(Beginning of GIVEN INFORMATION)
-- ==== Sys2Proof/Machine/Integer.lean ====
section
/-! DEFINITION. The integer and logic instructions of format A (spec/09_instr_scalar_vector.md R146, R149 to R152). -/

namespace Sys2Proof.Machine

/-- add (R149). -/
def execAdd (f : FmtA) (s : State) : Out := runA f s rAdd

/-- sub (R149). -/
def execSub (f : FmtA) (s : State) : Out := runA f s rSub

/-- mul (R149). -/
def execMul (f : FmtA) (s : State) : Out := runA f s rMul

/-- mulh (R149). -/
def execMulh (f : FmtA) (s : State) : Out := runA f s rMulh

/-- mulhu (R149). -/
def execMulhu (f : FmtA) (s : State) : Out := runA f s rMulhu

/-- or (R149). -/
def execOr (f : FmtA) (s : State) : Out := runA f s rOr

/-- and (R149). -/
def execAnd (f : FmtA) (s : State) : Out := runA f s rAnd

/-- xor (R149). -/
def execXor (f : FmtA) (s : State) : Out := runA f s rXor

/-- andn (R149). -/
def execAndn (f : FmtA) (s : State) : Out := runA f s rAndn

/-- shl (R150). -/
def execShl (f : FmtA) (s : State) : Out := runA f s rShl

/-- shr (R150). -/
def execShr (f : FmtA) (s : State) : Out := runA f s rShr

/-- sra (R150). -/
def execSra (f : FmtA) (s : State) : Out := runA f s rSra

/-- min (R149). -/
def execMin (f : FmtA) (s : State) : Out := runA f s rMin

/-- max (R149). -/
def execMax (f : FmtA) (s : State) : Out := runA f s rMax

/-- minu (R149). -/
def execMinu (f : FmtA) (s : State) : Out := runA f s rMinu

/-- maxu (R149). -/
def execMaxu (f : FmtA) (s : State) : Out := runA f s rMaxu

/-- cmpeq (R149). -/
def execCmpeq (f : FmtA) (s : State) : Out := runA f s rCmpeq

/-- cmpne (R149). -/
def execCmpne (f : FmtA) (s : State) : Out := runA f s rCmpne

/-- cmplt (R149). -/
def execCmplt (f : FmtA) (s : State) : Out := runA f s rCmplt

/-- cmpltu (R149). -/
def execCmpltu (f : FmtA) (s : State) : Out := runA f s rCmpltu

/-- cmple (R149). -/
def execCmple (f : FmtA) (s : State) : Out := runA f s rCmple

/-- cmpleu (R149). -/
def execCmpleu (f : FmtA) (s : State) : Out := runA f s rCmpleu

/-- sel (R151). -/
def execSel (f : FmtA) (s : State) : Out := runA f s rSel

/-- bfx (R152). -/
def execBfx (f : FmtA) (s : State) : Out := runA f s rBfx

/-- bfi (R152). -/
def execBfi (f : FmtA) (s : State) : Out := runA f s rBfi

/-- clz (R149). -/
def execClz (f : FmtA) (s : State) : Out := runA f s rClz

/-- ctz (R149). -/
def execCtz (f : FmtA) (s : State) : Out := runA f s rCtz

/-- popc (R149). -/
def execPopc (f : FmtA) (s : State) : Out := runA f s rPopc

/-- adds (R149). -/
def execAdds (f : FmtA) (s : State) : Out := runA f s rAdds

/-- subs (R149). -/
def execSubs (f : FmtA) (s : State) : Out := runA f s rSubs

/-- abs (R149). -/
def execAbs (f : FmtA) (s : State) : Out := runA f s rAbs

end Sys2Proof.Machine
end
(End of GIVEN INFORMATION)
### WORK TO BE COMPLETED:
Print, please, the lines above from the very first through the one that holds "def execAdd (f", both included, word for word and with nothing else.

### EXERCISE RESULT:
-- ==== Sys2Proof/Machine/Integer.lean ====
section
/-! DEFINITION. The integer and logic instructions of format A (spec/09_instr_scalar_vector.md R146, R149 to R152). -/

namespace Sys2Proof.Machine

/-- add (R149). -/
def execAdd (f : FmtA) (s : State) : Out := runA f s rAdd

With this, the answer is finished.